The best advice I could give is go fire as many of the guns you are considering as you possibly can. Rent at the range or borrow from friends, if you can. It's difficult, at best, to try to make a decision solely based on reading literature, getting free advice on the 'net or even handling pistols in a store. Being able to actually fire a gun is the best way to determine what feels best and shoots best for you. 

:smt1099


----------



## freeze3kgt (Aug 7, 2010)

I just recently purchased my first handgun and was in a similar boat as you with all these different guns with really good reputations i dont think you can go seriously wrong with any of your choices, but as stated above definitely go try out as many guns as you can, i wanted to get a HK p30 i shot it and found while on paper its a great gun and it is very accurate, i do not personally care for the trigger, and i didnt even think i wanted a 1911 until i shot a friend of mines and fell in love. So i would definitely try as many guns as you can never know what you'll like and what you wont :mrgreen:

cheers and good luck on your purchase!


----------



## atlas_drums (Jun 17, 2010)

Congrats on deciding to pick up a handgun. I was in your shoes just a few months back. I had two primary questions. 9mm or .40, and which gun to get. 

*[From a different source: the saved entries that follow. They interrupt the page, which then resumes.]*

-- ==== Sys2Proof/Syntax.lean ====
section
/-! DEFINITION. The commands and events of the FA-832, one constructor of `Instr` for each row of
spec/opcode_table.json, with the parameters each carries (section 10.8, Formats). A host command's constructor is
the moment the owning block takes the command (R192). An enumerated field whose value the tables do not list (R203)
is `none` or `unlisted`. -/

namespace Sys2Proof

/-- The product classes (R86). -/
inductive FuelClass where
  | roadDiesel | defFluid | reefer
deriving DecidableEq, Repr

/-- The point roles (R62). -/
inductive Role where
  | master | satellite | aux
deriving DecidableEq, Repr

/-- The volume an allowance is measured in (R86). -/
inductive Basis where
  | gross | compensated
deriving DecidableEq, Repr

/-- The kinds of a limit (section 1.1). -/
inductive LimitKind where
  | volume | amount
deriving DecidableEq, Repr

/-- The prompt types (section 1.1). -/
inductive PromptType where
  | driverId | vehicleId | odometer | trailerId
deriving DecidableEq, Repr

/-- A program's stand-in mode (section 2.1). -/
inductive StandinMode where
  | never | offline | offlineAndTimeout
deriving DecidableEq, Repr

/-- The link state (R45). -/
inductive LinkState where
  | online | offline
deriving DecidableEq, Repr

/-- One value for each class (section 2.1). -/
structure PerClass where
  roadDiesel : Nat
  defFluid : Nat
  reefer : Nat
deriving DecidableEq, Repr

/-- A limit entry of DECIDE or OPEN_GRANT; `kind` is `none` for a value the tables do not list. -/
structure LimitEntry where
  line : Nat
  kind : Option LimitKind
  value : Nat
deriving DecidableEq, Repr

/-- The verdict of a DECIDE (R12). -/
inductive Verdict where
  | approve (entries : List LimitEntry)
  | decline (code : Nat)
  | unlisted
deriving DecidableEq, Repr

/-- The program entry a PROGRAM_PUT carries (section 2.1). -/
structure ProgramArg where
  id : Nat
  low : Nat
  high : Nat
  classes : BitVec 3
  dualSide : Option Bool
  prompts : BitVec 4
  ceilings : PerClass
  mode : Option StandinMode
  limits : PerClass
  countLimit : Nat
deriving DecidableEq, Repr

/-- What POINT_SET gives a point (R63). -/
inductive PointArg where
  | clear
  | set (role : Role) (line k threshold creep : Nat)
  | unlisted
deriving DecidableEq, Repr

/-- The configuration fields LINE_SET carries for a class other than NONE (R88). -/
structure LineFields where
  ceiling : Nat
  slowMargin : Nat
  closeLead : Nat
  alpha : Nat
  basis : Option Basis
  fullDuty : Nat
  slowDuty : Nat
  startDelay : Nat
  runOn : Nat
  probe : Option Bool
deriving DecidableEq, Repr

/-- What LINE_SET gives a line (R88). -/
inductive LineArg where
  | clear
  | set (fuel : FuelClass) (fields : LineFields)
  | unlisted
deriving DecidableEq, Repr

/-- The four half-bytes of a YYMM value, year then month. -/
structure Yymm where
  y1 : Nat
  y2 : Nat
  m1 : Nat
  m2 : Nat
deriving DecidableEq, Repr

/-- A prompt of a card request: its type (`none` for a value the tables do not list) and its digits. -/
structure Prompt where
  kind : Option PromptType
  digits : List Nat
deriving DecidableEq, Repr

/-- The contents of an AUTH_REQUEST whose declared length agrees with its contents (R183, R204). -/
structure AuthRequest where
  pan : Pan
  expiry : Yymm
  lines : BitVec 4
  prompts : List Prompt
deriving DecidableEq, Repr

/-- The seven timer settings of TIMERS_SET (R199). -/
structure TimerSettings where
  decision : Nat
  lift : Nat
  noFlow : Nat
  idleEnd : Nat
  hold : Nat
  probeHold : Nat
  settle : Nat
deriving DecidableEq, Repr

/-- What ends a terminal's write (R169). -/
inductive WriteEnd where
  | repeatedStart | stop
deriving DecidableEq, Repr

/-- The two edges of SCS (R187): its fall begins a selection, in which its rise ends with these complete bytes. -/
inductive ScsEdge where
  | fall
  | rise (bytes : List Byte)
deriving DecidableEq, Repr

/-- Where a lost arbitration fell (R181): in the address byte, the winner's then being `winner`, or after it, with
`complete` data bytes of the part's own sent whole. -/
inductive ArbitrationLoss where
  | address (winner : Byte)
  | data (complete : Nat)
deriving DecidableEq, Repr

/-- The commands and events of spec/opcode_table.json, in the table's order. -/
inductive Instr where
  /-- RESET: power-on, or assertion and release of RESET. -/
  | reset
  /-- SERVICE (R11). -/
  | service
  /-- DECIDE (R12): the tag and the verdict. -/
  | decide (tag : Nat) (verdict : Verdict)
  /-- OPEN_GRANT (R9): the lane and the limit entries. -/
  | openGrant (lane : Nat) (entries : List LimitEntry)
  /-- READ_GRANT (R33). -/
  | readGrant (tag : Nat)
  /-- HOLD (R141). -/
  | hold (tag : Nat)
  /-- RESUME (R143). -/
  | resume (tag : Nat)
  /-- STOP (R27). -/
  | stop (tag : Nat)
  /-- COLLECT (R34). -/
  | collect
  /-- PROGRAM_PUT (R37). -/
  | programPut (entry : ProgramArg)
  /-- PROGRAM_DROP (R39). -/
  | programDrop (id : Nat)
  /-- PROGRAM_READ (R40). -/
  | programRead (index : Nat)
  /-- DENY_ADD (R43). -/
  | denyAdd (pan : Pan)
  /-- DENY_DROP (R44). -/
  | denyDrop (pan : Pan)
  /-- DENY_TEST (R44). -/
  | denyTest (pan : Pan)
  /-- DENY_CLEAR (R44). -/
  | denyClear
  /-- TALLY_READ (R60). -/
  | tallyRead (position : Nat)
  /-- TALLY_DROP (R61). -/
  | tallyDrop (pan : Pan)
  /-- TALLY_CLEAR (R61). -/
  | tallyClear
  /-- POINT_SET (R64). -/
  | pointSet (point : Nat) (arg : PointArg)
  /-- POINT_READ (R66). -/
  | pointRead (point : Nat)
  /-- POINT_ENABLE (R139). -/
  | pointEnable (point : Nat)
  /-- LINE_SET (R89). -/
  | lineSet (line : Nat) (arg : LineArg)
  /-- LINE_READ (R92). -/
  | lineRead (line : Nat)
  /-- PRICE_SET (R90). -/
  | priceSet (line price : Nat)
  /-- LINE_RESTORE (R151). -/
  | lineRestore (line : Nat)
  /-- PROBE_SET (R128). -/
  | probeSet (line : Nat) (offset : Int) (span : Nat)
  /-- SITE_HALT (R158). -/
  | siteHalt
  /-- SITE_RESUME (R159). -/
  | siteResume
  /-- LINK_SET (R45); `none` for a value that names neither state. -/
  | linkSet (link : Option LinkState)
  /-- DATE_SET (R46); `none` is the mark UNSET. -/
  | dateSet (date : Option Yymm)
  /-- TIMERS_SET (R199). -/
  | timersSet (settings : TimerSettings)
  /-- STATUS_READ (R200). -/
  | statusRead
  /-- EVENT_READ (R208). -/
  | eventRead
  /-- EVENT_MASK (R209): the two mask bytes as a number. -/
  | eventMask (mask : Nat)
  /-- COMMAND_FRAME (R188, R190): the fall of SCS that begins a selection, or the rise of SCS at which its complete
  bytes are taken. -/
  | commandFrame (edge : ScsEdge)
  /-- COMMAND_COMPLETION (R193). -/
  | commandCompletion
  /-- FETCH (R195): the fetch selection that ends with this many bytes clocked out after the status byte. -/
  | fetch (clocked : Nat)
  /-- LIFT (R70): a filtered nozzle lift of a point. -/
  | lift (point : Fin 32)
  /-- HANG_UP (R74): a filtered nozzle hang-up of a point. -/
  | hangUp (point : Fin 32)
  /-- PULSER_STEP (R100): the pulser of a point now shows this phase. -/
  | pulserStep (point : Fin 32) (phase : Fin 4)
  /-- ESTOP_ASSERTION (R153). -/
  | estopAssertion
  /-- ESTOP_RELEASE (R153). -/
  | estopRelease
  /-- PERIOD_END (R104) of a point. -/
  | periodEnd (point : Fin 32)
  /-- DECISION_TIMER_EXPIRY (R15) of the grant with this tag. -/
  | decisionTimerExpiry (tag : Nat)
  /-- LIFT_TIMER_EXPIRY (R22) of the grant with this tag. -/
  | liftTimerExpiry (tag : Nat)
  /-- IDLE_END_TIMER_EXPIRY (R23) of the grant with this tag. -/
  | idleEndTimerExpiry (tag : Nat)
  /-- HOLD_TIMER_EXPIRY (R144) of the grant with this tag. -/
  | holdTimerExpiry (tag : Nat)
  /-- NO_FLOW_TIMER_EXPIRY (R78) of a point. -/
  | noFlowTimerExpiry (point : Fin 32)
  /-- START_TIMER_EXPIRY (R95) of a line. -/
  | startTimerExpiry (line : Fin 4)
  /-- RUN_ON_TIMER_EXPIRY (R96) of a line. -/
  | runOnTimerExpiry (line : Fin 4)
  /-- PROBE_HOLD_TIMER_EXPIRY (R130) of a line. -/
  | probeHoldTimerExpiry (line : Fin 4)
  /-- CONVERSION_COMPLETION (R129) with its 10-bit code. -/
  | conversionCompletion (code : Nat)
  /-- DUTY_IN_FORCE_CHANGE (R82): the next PWM period of a point's valve begins. -/
  | dutyInForceChange (point : Fin 32)
  /-- START_CONDITION (R166): a START of another party on the island bus. -/
  | startCondition
  /-- STOP_CONDITION (R165): a STOP on the island bus. -/
  | stopCondition
  /-- WRITE_PHASE_END (R169): the complete data bytes of the write, and what ended it. -/
  | writePhaseEnd (bytes : List Byte) (ending : WriteEnd)
  /-- AUTH_REQUEST (R47): the Screening Unit takes a lane's card request; `none` is a message whose declared
  length disagrees with its contents (R204). -/
  | authRequest (lane : Fin 8) (request : Option AuthRequest)
  /-- CANCEL (R28): the Grant Manager takes a lane's cancel. -/
  | cancel (lane : Fin 8) (tag : Nat)
  /-- REPLY_READ (R173): how many bytes the terminal clocks in its read. -/
  | replyRead (clocked : Nat)
  /-- BUS_STUCK_TIMER_EXPIRY (R166). -/
  | busStuckTimerExpiry
  /-- RETRY_WAIT_END (R179) of a lane. -/
  | retryWaitEnd (lane : Fin 8)
  /-- NOTICE_TRANSFER_START (R178): both lines are high and the IBI chooses its next transfer. -/
  | noticeTransferStart
  /-- LANE_NOTICE_TRANSFER_END (R179): the byte that was NAKed, 0 being the address byte; `none` when every byte was
  acknowledged. -/
  | laneNoticeTransferEnd (nak : Option Nat)
  /-- GENERAL_CALL_TRANSFER_END (R180). -/
  | generalCallTransferEnd
  /-- ARBITRATION_LOSS (R181): where the loss fell. -/
  | arbitrationLoss (loss : ArbitrationLoss)
  /-- ADDRESS_BYTE (R165): a complete address byte after a START or repeated START. -/
  | addressByte (byte : Byte)
deriving DecidableEq, Repr

end Sys2Proof
end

As for size, go with what's comfortable to shoot, both physically and financially. A bazooka is no good for defense if you can't afford to pay for the ammo required to practice shooting it. A well placed 9mm will take down an attacker much faster than a poorly placed .40 or .45.

As for brand, I shot as many guns as I could. I decided on the Glock 23 .40 cal gun. I wanted my first gun to be a no brainer, comfortable, accurate, fun to shoot, and rugged. The Glock fit those requirements, so I picked it up. I have loved shooting it ever since. 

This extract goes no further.